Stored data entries
theorem State.returnFromInterrupt_regs : savedRegs.reverse.map s.returnFromInterrupt.reg =
    (List.range 7).map fun k => s.readByte (s.reg 7 + BitVec.ofNat 8 k) := by
  refine List.ext_getElem (by simp [savedRegs]) fun k hk _ => ?_
  rw [List.getElem_map, List.getElem_map, List.getElem_range]
  exact s.returnFromInterrupt_reg k (List.length_map s.returnFromInterrupt.reg ▸ hk)

end Return

/-- Settles O53: registers, FL and pc take the nine bytes from SP up in turn. -/
theorem iretRestoresFromStack : Obligations.IretRestoresFromStack := by
  intro s
  refine ⟨s.returnFromInterrupt, rfl, ?_, ?_, s.returnFromInterrupt_ie, s.returnFromInterrupt_readByte,
    s.returnFromInterrupt_ltf, s.returnFromInterrupt_run, s.returnFromInterrupt_out, s.returnFromInterrupt_inputs,
    s.returnFromInterrupt_cycle⟩
  · have nine := congrArg (· ++ [s.returnFromInterrupt.fl, s.returnFromInterrupt.pc]) s.returnFromInterrupt_regs
    refine nine.trans ?_
    rw [s.returnFromInterrupt_fl, s.returnFromInterrupt_pc]
    simp [List.range_succ]
  · rw [s.returnFromInterrupt_sp]
    bv_omega

/-- From the lower end of the frame upwards its cells come in reverse order of the pushes. -/
theorem frame_upwards (sp : Byte) : [sp - 9, sp - 9 + 1, sp - 9 + 2, sp - 9 + 3, sp - 9 + 4, sp - 9 + 5, sp - 9 + 6,
    sp - 9 + 7, sp - 9 + 8] = (frameCells sp).reverse := by
  simp only [frameCells, List.reverse_cons, List.reverse_nil, List.nil_append, List.cons_append, List.cons.injEq, and_true,
    true_and]
  bv_omega

/-- Settles O54: from the SP that entry left, the nine bytes upwards are the frame read backwards. -/
theorem handlerEndingInIretRestoresContext : Obligations.HandlerEndingInIretRestoresContext := by
  intro s h i hsp hcells
  rw [State.enterInterrupt_reg, if_pos rfl] at hsp
  obtain ⟨t, ht, popped, sp, ie, mem, _⟩ := iretRestoresFromStack h
  have saved : (frameCells (s.reg 7)).map h.readByte = _ := (List.map_congr_left hcells).trans (s.enterInterrupt_frameCells i)
  rw [hsp, frame_upwards, List.map_reverse, saved] at popped
  obtain ⟨is, r5, r4, r3, r2, r1, r0, fl, pc⟩ : t.reg 6 = (s.enterInterrupt i).reg 6 ∧ t.reg 5 = s.reg 5 ∧
      t.reg 4 = s.reg 4 ∧ t.reg 3 = s.reg 3 ∧ t.reg 2 = s.reg 2 ∧ t.reg 1 = s.reg 1 ∧ t.reg 0 = s.reg 0 ∧ t.fl = s.fl ∧
      t.pc = s.pc := by simpa using popped
  refine ⟨t, ht, pc, fl, ie, fun r h6 => ?_, fun k => ?_, mem⟩
  · have r7 : t.reg 7 = s.reg 7 := by bv_omega
    match r with
    | 0 => exact r0
    | 1 => exact r1
    | 2 => exact r2
    | 3 => exact r3
    | 4 => exact r4
    | 5 => exact r5
    | 6 => exact absurd rfl h6
    | 7 => exact r7
  · rw [is, s.enterInterrupt_is]

/-! ### Timer and key in one cycle -/

/-- The last byte of the frame is the saved IS. -/
theorem State.enterInterrupt_savedIs (s : State) (i : Line) :
    (s.enterInterrupt i).readByte (s.reg 7 - 9) = (s.enterInterrupt i).reg 6 := by
  simpa [frameCells] using congrArg List.getLast? (s.enterInterrupt_frameCells i)

/-- Settles O55: line 0 is the lowest of all, and its entry clears its own bit alone. -/
theorem simultaneousRequestsServeTimerFirst : Obligations.SimultaneousRequestsServeTimerFirst := by
  intro s k hie him due hkey
  have timer : (s.latchRequests.reg 6).getLsbD 0 = true := by simp [s.latchRequests_timerLine, due]
  have key : (s.latchRequests.reg 6).getLsbD 1 = true := by simp [s.latchRequests_keyLine, hkey]
  have accepted : s.latchRequests.acceptedLine = some 0 :=
    State.acceptedLine_eq_some.2 ⟨s.latchRequests_ie.trans hie, by rwa [s.latchRequests_reg 5 (by decide)], timer, nofun⟩
  have entered : s.poll = s.latchRequests.enterInterrupt 0 := State.interruptAccept_of_some accepted
  have pending : ((s.latchRequests.enterInterrupt 0).reg 6).getLsbD 1 = true :=
    (s.latchRequests.enterInterrupt_is 0 1).trans ((Bool.and_true _).trans key)
  have cleared : ((s.latchRequests.enterInterrupt 0).reg 6).getLsbD 0 = false :=
    (s.latchRequests.enterInterrupt_is 0 0).trans (Bool.and_false _)
  rw [entered]
  refine ⟨rfl, timer, cleared, pending, ?_, ?_⟩
  · rw [← s.latchRequests_reg 7 (by decide), State.enterInterrupt_savedIs, pending]
  · rw [s.latchRequests_keyBuf, hkey, Option.getD_some]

▸ REQUIRED WORK: Please set down each entry again, word for word.

▸ TASK SOLUTION:
theorem State.returnFromInterrupt_regs : savedRegs.reverse.map s.returnFromInterrupt.reg =
    (List.range 7).map fun k => s.readByte (s.reg 7 + BitVec.ofNat 8 k) := by
  refine List.ext_getElem (by simp [savedRegs]) fun k hk _ => ?_
  rw [List.getElem_map, List.getElem_map, List.getElem_range]
  exact s.returnFromInterrupt_reg k (List.length_map s.returnFromInterrupt.reg ▸ hk)

end Return

/-- Settles O53: registers, FL and pc take the nine bytes from SP up in turn. -/
theorem iretRestoresFromStack : Obligations.IretRestoresFromStack := by
  intro s
  refine ⟨s.returnFromInterrupt, rfl, ?_, ?_, s.returnFromInterrupt_ie, s.returnFromInterrupt_readByte,
    s.returnFromInterrupt_ltf, s.returnFromInterrupt_run, s.returnFromInterrupt_out, s.returnFromInterrupt_inputs,
    s.returnFromInterrupt_cycle⟩
  · have nine := congrArg (· ++ [s.returnFromInterrupt.fl, s.returnFromInterrupt.pc]) s.returnFromInterrupt_regs
    refine nine.trans ?_
    rw [s.returnFromInterrupt_fl, s.returnFromInterrupt_pc]
    simp [List.range_succ]
  · rw [s.returnFromInterrupt_sp]
    bv_omega

/-- From the lower end of the frame upwards its cells come in reverse order of the pushes. -/
theorem frame_upwards (sp : Byte) : [sp - 9, sp - 9 + 1, sp - 9 + 2, sp - 9 + 3, sp - 9 + 4, sp - 9 + 5, sp - 9 + 6,
    sp - 9 + 7, sp - 9 + 8] = (frameCells sp).reverse := by
  simp only [frameCells, List.reverse_cons, List.reverse_nil, List.nil_append, List.cons_append, List.cons.injEq, and_true,
    true_and]
  bv_omega

/-- Settles O54: from the SP that entry left, the nine bytes upwards are the frame read backwards. -/
theorem handlerEndingInIretRestoresContext : Obligations.HandlerEndingInIretRestoresContext := by
  intro s h i hsp hcells
  rw [State.enterInterrupt_reg, if_pos rfl] at hsp
  obtain ⟨t, ht, popped, sp, ie, mem, _⟩ := iretRestoresFromStack h
  have saved : (frameCells (s.reg 7)).map h.readByte = _ := (List.map_congr_left hcells).trans (s.enterInterrupt_frameCells i)
  rw [hsp, frame_upwards, List.map_reverse, saved] at popped
  obtain ⟨is, r5, r4, r3, r2, r1, r0, fl, pc⟩ : t.reg 6 = (s.enterInterrupt i).reg 6 ∧ t.reg 5 = s.reg 5 ∧
      t.reg 4 = s.reg 4 ∧ t.reg 3 = s.reg 3 ∧ t.reg 2 = s.reg 2 ∧ t.reg 1 = s.reg 1 ∧ t.reg 0 = s.reg 0 ∧ t.fl = s.fl ∧
      t.pc = s.pc := by simpa using popped
  refine ⟨t, ht, pc, fl, ie, fun r h6 => ?_, fun k => ?_, mem⟩
  · have r7 : t.reg 7 = s.reg 7 := by bv_omega
    match r with
    | 0 => exact r0
    | 1 => exact r1
    | 2 => exact r2
    | 3 => exact r3
    | 4 => exact r4
    | 5 => exact r5
    | 6 => exact absurd rfl h6
    | 7 => exact r7
  · rw [is, s.enterInterrupt_is]

/-! ### Timer and key in one cycle -/

/-- The last byte of the frame is the saved IS. -/
theorem State.enterInterrupt_savedIs (s : State) (i : Line) :
    (s.enterInterrupt i).readByte (s.reg 7 - 9) = (s.enterInterrupt i).reg 6 := by
  simpa [frameCells] using congrArg List.getLast? (s.enterInterrupt_frameCells i)

/-- Settles O55: line 0 is the lowest of all, and its entry clears its own bit alone. -/
theorem simultaneousRequestsServeTimerFirst : Obligations.SimultaneousRequestsServeTimerFirst := by
  intro s k hie him due hkey
  have timer : (s.latchRequests.reg 6).getLsbD 0 = true := by simp [s.latchRequests_timerLine, due]
  have key : (s.latchRequests.reg 6).getLsbD 1 = true := by simp [s.latchRequests_keyLine, hkey]
  have accepted : s.latchRequests.acceptedLine = some 0 :=
    State.acceptedLine_eq_some.2 ⟨s.latchRequests_ie.trans hie, by rwa [s.latchRequests_reg 5 (by decide)], timer, nofun⟩
  have entered : s.poll = s.latchRequests.enterInterrupt 0 := State.interruptAccept_of_some accepted
  have pending : ((s.latchRequests.enterInterrupt 0).reg 6).getLsbD 1 = true :=
    (s.latchRequests.enterInterrupt_is 0 1).trans ((Bool.and_true _).trans key)
  have cleared : ((s.latchRequests.enterInterrupt 0).reg 6).getLsbD 0 = false :=
    (s.latchRequests.enterInterrupt_is 0 0).trans (Bool.and_false _)
  rw [entered]
  refine ⟨rfl, timer, cleared, pending, ?_, ?_⟩
  · rw [← s.latchRequests_reg 7 (by decide), State.enterInterrupt_savedIs, pending]
  · rw [s.latchRequests_keyBuf, hkey, Option.getD_some]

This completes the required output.